I have genuinely loved surrealism in all forms since an early age. Show me a Magritte and I simply melt. What can I say, I was an odd child and an even odder adult. I remember that Who Dares Wins kind of encapsulated it for me when they gave their spoof football result "Real Madrid 1 ... Surreal Madrid Fish".

I don't think you were an odd child for liking surrealism, kids love silliness, intriguing images and puzzles, and surrealism deals in this currency.

Spike Milligan was another early favourite. Madness and oddness have always fascinated me. I'm typing this with a cork board looming over me with postcards of Salvador Dali's work on. I wouldn't ever say the Surrealists were exactly laugh out loud funny, but all of their work has such a deliciously subtle, oh-so-knowing sense of humour in, probably more so than any other art movement.

Image

It's not a pipe, it's a picture of a pipe. Sod Kaye and his garlic bread anecdotes, Magritte could have sold out the MEN Arena for a month on the strength of that one joke.

I like it because it can be the mixture of intelligence as well as silliness. Even if I don't understand the sketches like Spike Milligan's Arr-jim-lad sketch I still find it funny.

I like Harry Hill's stand up.
You do get flashes of surreal brilliance even in You've Been Framed.

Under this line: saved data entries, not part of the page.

-- ==== Sys2Proof/Machine/Trust.lean ====
section
/-! DEFINITION. Tenants, identity and firmware (13): the partition, provisioning, `ATTEST`, `KEY_EXCHANGE` and the firmware commands. -/

namespace Sys2Proof.Machine

/- ### The partition (13 R306, R307) -/

/-- The written value is all zero or meets every condition of R306. -/
def partitionOk (s : State) (v : Nat) : Bool :=
  let share := fun (m : Nat) (present : Nat → Bool) =>
    decide (m ≠ 0) && (maskList m).all present && (unitList present).any (fun u => !m.testBit u)
  v == 0 || (share (bits v 3 0) (coppicePresent s) && share (bits v 7 4) (groupPresent s)
    && share (bits v 11 8) (fun n => nandPresent s n && (nandCh s n).inService) && !bit v 4 && decide (1 ≤ bits v 15 12) && decide (bits v 15 12 ≤ 14))

/-- Units whose tenant a value changes, placed as in `PARTITION`. -/
def movedUnits (s : State) (v : Nat) : Nat := (s.regs.partition.toNat ^^^ v) % 4096

/-- A write of `PARTITION` (13 R306, R307). The moved units are cleared before either admin ring can be enabled. -/
def writePartition (s : State) (fn : Fn) (v : U32) : State :=
  let n := v.toNat % 65536
  if fn = .pf1 || !adminsOff s || !s.boot.capsValid || !partitionOk s n then s
  else
    let m := movedUnits s n
    let s : State := (maskList (m % 16)).foldl (fun s c => disableUnit s (domCop c)) s
    { s with regs := { s.regs with partition := BitVec.ofNat 32 n, clearing := s.regs.clearing ||| BitVec.ofNat 32 m } }

/-- Drop the residency and the pins of models that lie in a range of a tier. -/
def dropResidents (s : State) (tier lo len : Nat) : State :=
  let hit := fun (a : Alloc) => a.tier == tier && overlap a.base a.size lo len
  let gone := s.store.allocs.filter hit
  let mark := fun (m : Model) =>
    if gone.any (fun a => a.fn == m.fn && a.owner == m.id && a.obj == 20) then { m with resident := none, wasEvicted := true, loading := false }
    else if gone.any (fun a => a.fn == m.fn && a.owner == m.id && a.obj == 21) then { m with pin1 := false } else m
  { s with work := { s.work with models := s.work.models.map mark }
           store := { s.store with allocs := s.store.allocs.filter (fun a => !hit a) } }

/-- Zero a moved coppice's tile buffers and coppice buffer. -/
def clearCoppice (s : State) (c : Nat) : State :=
  let s := dropResidents s 1 (c * copSize) copSize
  { s with store := { s.store with t1 := memClear s.store.t1 (c * copSize) copSize
                                   poison1 := s.store.poison1.filter (fun l => l * 64 / copSize != c) } }

/-- Zero-fill a moved channel group apart from its device reserve. -/
def clearGroup (s : State) (g : Nat) : State :=
  let lo := g * groupSize
  let len := reserveBase g - lo
  let s := dropResidents s 2 lo len
  { s with store := { s.store with dram := memClear s.store.dram lo len
                                   poison := s.store.poison.filter (fun l => !overlap (l * 64) 64 lo len) } }

/-- Discard the mapping of a NAND channel: every unit reads as zero, and what is installed on it is deleted. -/
def clearNand (s : State) (n : Nat) : State :=
  let lo := n * nandSize
  let gone := s.store.allocs.filter (fun a => a.tier == 3 && overlap a.base a.size lo nandSize)
  let keep := fun (m : Model) => !gone.any (fun a => a.fn == m.fn && a.owner == m.id && a.obj == 22)
  { s with
    work := { s.work with models := s.work.models.filter keep }
    store := { s.store with
      nand := memClear s.store.nand lo nandSize
      poisonUnits := s.store.poisonUnits.filter (fun u => !overlap (u * 4096) 4096 lo nandSize)
      allocs := s.store.allocs.filter (fun a => !(a.tier == 3 && overlap a.base a.size lo nandSize)
        && !((a.obj == 20 || a.obj == 21) && gone.any (fun b => b.fn == a.fn && b.owner == a.owner && b.obj == 22))) } }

I remember one clip where a guy is filming at the top of the stairs, falls down the stairs and keeps the camera rolling.

It wasn't funny.

But at the bottom of the stairs there was a little door about 2 foot tall (gas meter?)
Harry's voice over then came in...

"Where does that little door go to? The past?"

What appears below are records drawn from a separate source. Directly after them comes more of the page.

/-- `PRIV_N_RELEASE` (R67). After PRIV_N has read high for 20 ms, Gorse returns the forced domains with an empty ring. -/
def execPrivNRelease (s : State) : Host.Outcome State Fault Refusal :=
  .next (during privNRelease s)

/-- `TALK_N_PRESS` (R59). A TALK_N falling edge that passes the 5 ms debounce is a wake source with its release point. -/
def execTalkNPress (edge : Nat) (s : State) : Host.Outcome State Fault Refusal :=
  .next (during (talkNPress edge) s)

/-- `TALK_N_RELEASE` (R63). A debounced TALK_N release while the gate is open sets END_OF_TURN in the frame. -/
def execTalkNRelease (edge : Nat) (s : State) : Host.Outcome State Fault Refusal :=
  .next (during (talkNRelease edge) s)

/-- `VOLTAGE_MONITOR_TRIP` (R421). A rail more than 6 % below nominal for 1 µs raises a FATAL or INTEGRITY fault. -/
def execVoltageMonitorTrip (rail : Rail) (s : State) : Host.Outcome State Fault Refusal :=
  .next (during (voltageTrip rail) s)

/-- `CLOCK_MONITOR_TRIP` (R426). A crystal or clock out of range or stopped raises the clock-monitor fault. -/
def execClockMonitorTrip (clk : ClockMon) (s : State) : Host.Outcome State Fault Refusal :=
  .next (during (clockTrip clk) s)

/-- `THERMAL_CAP` (R364). The junction crossing 100 °C or falling below 95 °C sets or clears the 8 W cap of the effective limit. -/
def execThermalCap (temp : Int) (s : State) : Host.Outcome State Fault Refusal :=
  if s.boot.inReset then .next s
  else if junctionOk s temp then .next (thermalCap temp s)
  else .fault .junctionOutOfRange

/-- `AUDIO_FRAME_BOUNDARY` (R51). At each 30,720-tk boundary the frame is recorded, stage 0 tests it and frame-boundary changes take effect. -/
def execAudioFrameBoundary (a : AudioIn) (s : State) : Host.Outcome State Fault Refusal :=
  .next (during (audioFrameBoundary a) s)

/-- `CANDIDATE_OPEN` (R53). A keyword score at or above S1_THRESHOLD opens a candidate and starts MICB. -/
def execCandidateOpen (score : Nat) (s : State) : Host.Outcome State Fault Refusal :=
  .next (during (candidateOpen score) s)

/-- `STAGE_2_DECISION` (R54). Stage 2 accepts or rejects the candidate; an acceptance is a wake decision that fixes the release point and requests stage 3. -/
def execStage2Decision (ver : Nat) (spk : Nat) (phraseEnd : Nat) (dir : Option Nat) (s : State) : Host.Outcome State Fault Refusal :=
  .next (during (stage2Decision ver spk phraseEnd dir) s)

/-- `CANDIDATE_TIMEOUT` (R55). A candidate still undecided 2 s after opening is rejected. -/
def execCandidateTimeout (s : State) : Host.Outcome State Fault Refusal :=
  .next (during candidateTimeout s)

/-- `GATE_OPEN` (R60). After older frames are invalidated and zero-filled, the privet gate opens for the wake. -/
def execGateOpen (s : State) : Host.Outcome State Fault Refusal :=
  .next (during gateOpen s)

/-- `RELEASE_MAX_ELAPSED` (R62). RELEASE_MAX after the release point, the gate is due to close at the next frame boundary. -/
def execReleaseMaxElapsed (s : State) : Host.Outcome State Fault Refusal :=
  .next (during releaseMaxElapsed s)

/-- `CSI2_PACKET` (R74). A CSI-2 packet arrives at a camera receiver and is used, corrected, repaired or discarded and counted. -/
def execCsi2Packet (port : Nat) (k : CsiPacket) (s : State) : Host.Outcome State Fault Refusal :=
  .next (during (csi2Packet port k) s)

/-- `FRAME_START` (R90). A frame start arrives: settings writes begin, the image gate may open or close, and CAMERA_PARAMS complete. -/
def execFrameStart (port : Nat) (h : FrameStart) (s : State) : Host.Outcome State Fault Refusal :=
  .next (during (frameStartEvent port h.vc h.ecc) s)

/-- `FRAME_END` (R88). A frame ends; the ISP finishes the frame, statistics and motion, and vision stage 1 may fire. -/
def execFrameEnd (port : Nat) (ecc : HeaderEcc) (s : State) : Host.Outcome State Fault Refusal :=
  .next (during (frameEnd port ecc) s)

/-- `STREAM_STALL` (R88). No frame start for 4 frame periods logs a CORRECTED fault. -/
def execStreamStall (port : Nat) (s : State) : Host.Outcome State Fault Refusal :=
  .next (during (streamStall port) s)

/-- `CAMERA_TRIGGER` (R41). On a tick congruent to SYNC_PHASE, CAMn_SYNC pulses in trigger mode. -/
def execCameraTrigger (port : Nat) (s : State) : Host.Outcome State Fault Refusal :=
  .next (during (cameraTrigger port) s)

/-- `INIT_WAIT` (R78). After INIT_WAIT on camera power-up, the initialisation list is written and the receiver arms. -/
def execInitWait (port : Nat) (s : State) : Host.Outcome State Fault Refusal :=
  .next (during (initWait port) s)

/-- `I2C_TRANSFER_DONE` (R77). A camera I2C write ends, with success, late completion, or retry and failure after three attempts. -/
def execI2cTransferDone (port : Nat) (ok : Bool) (late : Bool) (s : State) : Host.Outcome State Fault Refusal :=
  .next (during (i2cTransferDone port ok late) s)

/-- `PRESENCE_SCORE` (R93). Vision stage 1 scores a presence frame every 1,536,000 tk; stage 2 may fire. -/
def execPresenceScore (port : Nat) (score : Nat) (att : Nat) (faces : Nat) (s : State) : Host.Outcome State Fault Refusal :=
  .next (during (presenceScore port score att faces) s)

/-- `ABSENT_HOLD` (R91). Presence or motion below threshold for ABSENT_HOLD closes a stage-2 image gate or stops stage 1. -/
def execAbsentHold (port : Nat) (s : State) : Host.Outcome State Fault Refusal :=
  .next (during (absentHold port) s)

/-- `RENEWAL_DUE` (R18). Every 2,048 tk by its mirror, Laurel sends a custody renewal carrying the epoch. -/
def execRenewalDue (s : State) : Host.Outcome State Fault Refusal :=
  .next (renewalDue s)

/-- `RENEWAL` (R18). Gorse receives a renewal, acknowledges a valid one and moves the expiry, or revokes on an epoch mismatch. -/
def execRenewal (epoch : U32) (s : State) : Host.Outcome State Fault Refusal :=
  .next (during (renewalAt epoch) s)

/-- `ACKNOWLEDGEMENT` (R19). Laurel receives a renewal acknowledgement and keeps the lease. -/
def execAcknowledgement (expiry : Nat) (s : State) : Host.Outcome State Fault Refusal :=
  .next (during (acknowledgement expiry) s)

/-- `LEASE_GUARD` (R19). Laurel's mirror reaches the expiry less 16 tk and Laurel stops fetch and non-contest writes. -/
def execLeaseGuard (s : State) : Host.Outcome State Fault Refusal :=
  .next (during leaseGuard s)

/-- `LEASE_EXPIRY` (R20). Gorse's expiry passes unacknowledged: state REVOKED, cause MISSED_RENEWAL, custody line low. -/
def execLeaseExpiry (s : State) : Host.Outcome State Fault Refusal :=
  .next (during leaseExpiry s)

/-- `REVOKE` (R20). Laurel receives the revoke message, latches ring tails, kills uncommitted work and writes CONTESTED completions. -/
def execRevoke (s : State) : Host.Outcome State Fault Refusal :=
  .next (during revokeSeen s)

/-- `QUIET` (R21). Gorse receives Laurel's quiet report and grants the next epoch, or resets Laurel after a FATAL. -/
def execQuiet (s : State) : Host.Outcome State Fault Refusal :=
  .next (during quietReport s)

/-- `QUIET_TIMEOUT` (R21). 4,096 tk after a revoke with no quiet report, Gorse resets the Laurel domains. -/
def execQuietTimeout (s : State) : Host.Outcome State Fault Refusal :=
  .next (during quietTimeout s)

/-- `GRANT` (R25). Gorse receives Laurel's grant request after release or CTRL return and grants the next epoch. -/
def execGrant (s : State) : Host.Outcome State Fault Refusal :=
  .next (during grantEvent s)

/-- `RELINQUISH` (R24). Gorse receives a relinquish message and sets RELINQUISHED with no cause. -/
def execRelinquish (epoch : U32) (s : State) : Host.Outcome State Fault Refusal :=
  .next (during (relinquishEvent epoch) s)

/-- `FLIT_RECEIVED` (R9). A die-link flit arrives; a bad CRC is refused and replayed, and the replay limit starts retraining. -/
def execFlitReceived (dir : Nat) (f : Flit) (s : State) : Host.Outcome State Fault Refusal :=
  .next (during (flitReceived dir f.crcOk f.msg) s)

/-- `RETRAINING_ATTEMPT` (R9). A die-link retraining attempt ends; success resumes the link, failure repeats it. -/
def execRetrainingAttempt (ok : Bool) (s : State) : Host.Outcome State Fault Refusal :=
  .next (during (retrainingAttempt ok) s)

/-- `RETRAIN_LIMIT` (R9). The link not trained within 8,192 tk of the replay limit raises FATAL source 0x10. -/
def execRetrainLimit (s : State) : Host.Outcome State Fault Refusal :=
  .next (during retrainLimit s)

/-- `CHECK_MESSAGE` (R32). A mirror compares itself with Gorse's STB check value and logs a fault and reloads on a mismatch. -/
def execCheckMessage (dom : Nat) (v : Nat) (s : State) : Host.Outcome State Fault Refusal :=
  .next (during (checkMessage dom v) s)

/-- `EXACT_RELOAD` (R36). A region's mirror loads the exact STB value, ending its uncertainty window. -/
def execExactReload (dom : Nat) (v : Nat) (s : State) : Host.Outcome State Fault Refusal :=
  .next (during (exactReload dom v) s)

/-- `STROBE_LOST` (R34). A running region that registers no strobe edge for 1 µs raises a FATAL fault. -/
def execStrobeLost (dom : Nat) (s : State) : Host.Outcome State Fault Refusal :=
  .next (during (strobeLost dom) s)

/-- `HEALTH_MESSAGE` (R350). Every 1,024 tk the Laurel collector sends a health message to the master. -/
def execHealthMessage (s : State) : Host.Outcome State Fault Refusal :=
  .next (healthMessage s)

/-- `HEALTH_LOST` (R350). 3,072 tk with no Laurel health message raises FATAL source 0x1E. -/
def execHealthLost (s : State) : Host.Outcome State Fault Refusal :=
  .next (during healthLost s)

/-- `WATCHDOG_EXPIRY` (R350). A Gorse or CP watchdog expires without a kick and raises FATAL. -/
def execWatchdogExpiry (which : Watchdog) (s : State) : Host.Outcome State Fault Refusal :=
  .next (during (watchdogExpiry which) s)

/-- `ALIVE_EDGE` (R349). On each multiple of 1,536 tk, ALIVE toggles unless a fault, watchdog or missing health message suppresses it. -/
def execAliveEdge (s : State) : Host.Outcome State Fault Refusal :=
  .next (aliveEdge s)

/-- `CAPTURE_FORWARD` (R330). The master collector receives a forwarded Laurel capture and logs it. -/
def execCaptureForward (s : State) : Host.Outcome State Fault Refusal :=
  .next (during captureForward s)

/-- `LAUREL_FATAL` (R332). A Laurel FATAL halts Laurel engines at commit boundaries and makes Gorse revoke with FATAL_LAUREL. -/
def execLaurelFatal (src : Nat) (inst : Nat) (s : State) : Host.Outcome State Fault Refusal :=
  .next (during (laurelFatalEvent src inst) s)

/-- `GORSE_FATAL` (R335). A Gorse FATAL halts the Gorse controller and listen core and revokes Laurel, which is not returned. -/
def execGorseFatal (src : Nat) (inst : Nat) (s : State) : Host.Outcome State Fault Refusal :=
  .next (during (gorseFatalEvent src inst) s)

/-- `INTEGRITY_FAULT` (R336). An INTEGRITY fault closes the gates, stops all release and holds Laurel in reset. -/
def execIntegrityFault (src : Nat) (inst : Nat) (s : State) : Host.Outcome State Fault Refusal :=
  .next (during (integrityEvent src inst) s)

That had me laughing, never saw it coming.

www.spleenal.blogspot.com

An alleged surreal joke-
Q: How many surrealists does it take to change a light bulb?
A: A fish.

A lot of surrealism just relies on non-sequiturs but I'm old enough to remember The Goon Show. Spike Miiligan must have been the Godfather of surrealism but I'm not very advanced in the history of comedy.
But despite my tender years, I was able to conjure up very vivid and hysterically funny mental images of the antics of Milligan, Sellers and Secombe that I couldn't get from any stand-up comedians.

I'm watching quite a few surreal comedies at the moment, such as The Goodies and shows by Andrew Marshall and David Renwick, and they are simply brilliant.